Is there a way to limit the number of active repositories?

Chad Barnes
Rising Star
Rising Star
Rising Stars are recognized for providing high-quality answers to other users. Rising Stars receive a certificate of achievement and are on the path to becoming Community Leaders.
April 19, 2016

Fisheye has a concept of repository passivation. As with many things Fisheye, it is a mystery to us. There is a MBean called "activeCount" that seems to indicate how many "active" repositories at any given time. We've noted significant impact to our JVM heap when the "activeCount" approaches our actual number of repositories (~700). The active count will happily stay in the 600-700 range even when the heap is full and the GC is struggling to free memory (1 minute pauses, or more).

However, sometimes, when the system is running relatively calm... the "activeCount" shoots down to 0 and 6-8 GiB of heap is freed-up. Then, until the activeCount gradually rises again to several hundred, the system runs much better and the GC is able to keep up without the huge STW collections.

Is activeCount related to repository passivation?

If so, is there a way to limit the number of active repositories such that we can limit the amount of heap the active repositories consume?

Fisheye 3.7.1

2 answers

0 votes
Grzegorz Lewandowski
Atlassian Team
Atlassian Team members are employees working across the company in a wide variety of roles.
April 19, 2016

There is a MBean called "activeCount" that seems to indicate how many "active" repositories at any given time. 

That is correct. Passivation manager should passivate open repository handles, but it can't simply force close if some other threads are using it. Passivation manager should try to passivate repositories on three conditions: 

  1. Maximum active repositories this number is calculated using following formula. 

    0.3 * Runtime.getRuntime().maxMemory() / (5 * 1024 * 1024)

    Look at Marek comment, it can be adjusted by setting repcache.memcache.total_size

  2. On timely manner. There's timer task which runs every minute to:
    1.  check which repositories can be passivated
    2. look for high GC spikes and tries to passivate some of the repositories, look for following debug logs: 

      Passivating 3 repos due to GC load

But as I said before passivation mechanism can only request repository release and can't force it. Those are closed on log entries:

DB close on REPO_NAME

And it can only happen when all threads release the handle, look for: 

acquire engine on REPO_NAME, count= HOW_MANY_CALLERS_HOLDS_THE_REPO
release engine on REPO_NAME, count= HOW_MANY_CALLERS_STILL_HOLDS_THE_REPO
(it has to equal 0 in order to release repo)

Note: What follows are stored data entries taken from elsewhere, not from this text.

-- ==== Sys2Proof/Machine/Memory.lean ====
section
/-! DEFINITION. Memory and its operations (20_memory.md). A byte at a time (R56); wider work is a list of bytes at rising
addresses. None of these checks bounds: the one check of a block is `State.accessFault` (Machine/Operands.lean), made
before any access (R57). -/

namespace Sys2Proof

/-- The default FONTSET, glyphs 0 to 7 (R53, marked there "from general knowledge, not in source"; log 4). -/
def fontGlyphsLow : List Byte :=
  [0xF0, 0x90, 0x90, 0x90, 0xF0] ++ [0x20, 0x60, 0x20, 0x20, 0x70] ++
  [0xF0, 0x10, 0xF0, 0x80, 0xF0] ++ [0xF0, 0x10, 0xF0, 0x10, 0xF0] ++
  [0x90, 0x90, 0xF0, 0x10, 0x10] ++ [0xF0, 0x80, 0xF0, 0x10, 0xF0] ++
  [0xF0, 0x80, 0xF0, 0x90, 0xF0] ++ [0xF0, 0x10, 0x20, 0x40, 0x40]

/-- The default FONTSET, glyphs 8 to F (R53; log 4). -/
def fontGlyphsHigh : List Byte :=
  [0xF0, 0x90, 0xF0, 0x90, 0xF0] ++ [0xF0, 0x90, 0xF0, 0x10, 0xF0] ++
  [0xF0, 0x90, 0xF0, 0x90, 0x90] ++ [0xE0, 0x90, 0xE0, 0x90, 0xE0] ++
  [0xF0, 0x80, 0x80, 0x80, 0xF0] ++ [0xE0, 0x90, 0x90, 0x90, 0xE0] ++
  [0xF0, 0x80, 0xF0, 0x80, 0xF0] ++ [0xF0, 0x80, 0xF0, 0x80, 0x80]

/-- The default FONTSET, 80 bytes (R53; log 4). -/
def defaultFontset : List Byte := fontGlyphsLow ++ fontGlyphsHigh

end Sys2Proof

namespace Sys2Proof.Machine

/-- What an address reads as when nothing is listed for it: memory's contents at power-on, the font at 0x000-0x04F and 0
everywhere else (R48, R52). -/
def Memory.unlisted (a : Nat) : Byte := defaultFontset.getD a 0

/-- `MemRead(a, 1)` (R10). -/
def Memory.read : Memory → Nat → Byte
  | [], a => Memory.unlisted a
  | (b, w) :: m, a => if a = b then w else Memory.read m a

/-- `MemWrite(a, 1, v)` (R10), keeping the canonical form: a byte equal to what the unlisted address reads as is not
listed. -/
def Memory.write : Memory → Nat → Byte → Memory
  | [], a, v => if v = Memory.unlisted a then [] else [(a, v)]
  | (b, w) :: m, a, v =>
    if a < b then
      if v = Memory.unlisted a then (b, w) :: m else (a, v) :: (b, w) :: m
    else if a = b then
      if v = Memory.unlisted a then m else (a, v) :: m
    else (b, w) :: Memory.write m a v

/-- Every entry lies in the address space, differs from what its address reads as unlisted, and the addresses rise
strictly from `low`. -/
def Memory.wfFrom : Nat → Memory → Bool
  | _, [] => true
  | low, (a, v) :: m =>
    decide (low ≤ a) && decide (a < Config.memSize) && decide (v ≠ Memory.unlisted a) && Memory.wfFrom (a + 1) m

/-- The canonical form: equal memories are equal data. -/
def Memory.wf (m : Memory) : Bool := Memory.wfFrom 0 m

/-- Bytes stored at rising addresses from `a` (Fx33, Fx55, `load_program`). -/
def Memory.writeBytes : Memory → Nat → List Byte → Memory
  | m, _, [] => m
  | m, a, b :: bs => Memory.writeBytes (Memory.write m a b) (a + 1) bs

/-- `MemRead(a, 2)`, big-endian, used only by instruction fetch (R55). -/
def Memory.readWord (m : Memory) (a : Nat) : Word :=
  BitVec.ofNat 16 ((Memory.read m a).toNat * 256 + (Memory.read m (a + 1)).toNat)

/-- Memory after `reset`: 0x000-0x04F unchanged, every other byte 0 (R221), which is what it reads as unlisted. -/
def Memory.clearAboveFont (m : Memory) : Memory := m.filter (fun c => decide (c.1 < Config.fontSize))

end Sys2Proof.Machine
end

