-- ==== Sys2Proof/Machine/Core.lean ====
section
/-! DEFINITION. The machine behind Host/Core.lean's interface. -/

def Sys2Proof.core : Host.Core :=
  { State := Sys2Proof.Machine.State, Fault := Sys2Proof.Machine.Fault,
    Refusal := Sys2Proof.Machine.Refusal, step := Sys2Proof.Machine.step, reset := Sys2Proof.Machine.State.reset }
end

You can verify how many repositories awaits for closing in needingPassivationCount counter. You can reference it from MBean you've pointed. 

the active count will happily stay in the 600-700 range

I wonder why there's so many open repositories, is it due to index polling, or most of those repositories are used by HTTP threads? If it's the former maybe you should probably think about moving to SCM Hooks and disable polling which will cause to index repository only if there's something new to index.

 

Note: In order to see any of log entires I provided here you have to enable debug logs

Chad Barnes
Rising Star
Rising Star
Rising Stars are recognized for providing high-quality answers to other users. Rising Stars receive a certificate of achievement and are on the path to becoming Community Leaders.
April 20, 2016

Thanks for all that good insight. I'll pass it on to my system administrators.

Regarding the SCM Hooks, we do have those in place. We keep an hourly polling in Fisheye in the event the hooks don't fire correctly or they haven't been setup on a repository yet. We have considered moving them to daily.

I've also responded with some additional information about our current state to Marek's post.

Chad Barnes
Rising Star
Rising Star
Rising Stars are recognized for providing high-quality answers to other users. Rising Stars receive a certificate of achievement and are on the path to becoming Community Leaders.
April 20, 2016

For reference, here's a current snapshot of the MBeans.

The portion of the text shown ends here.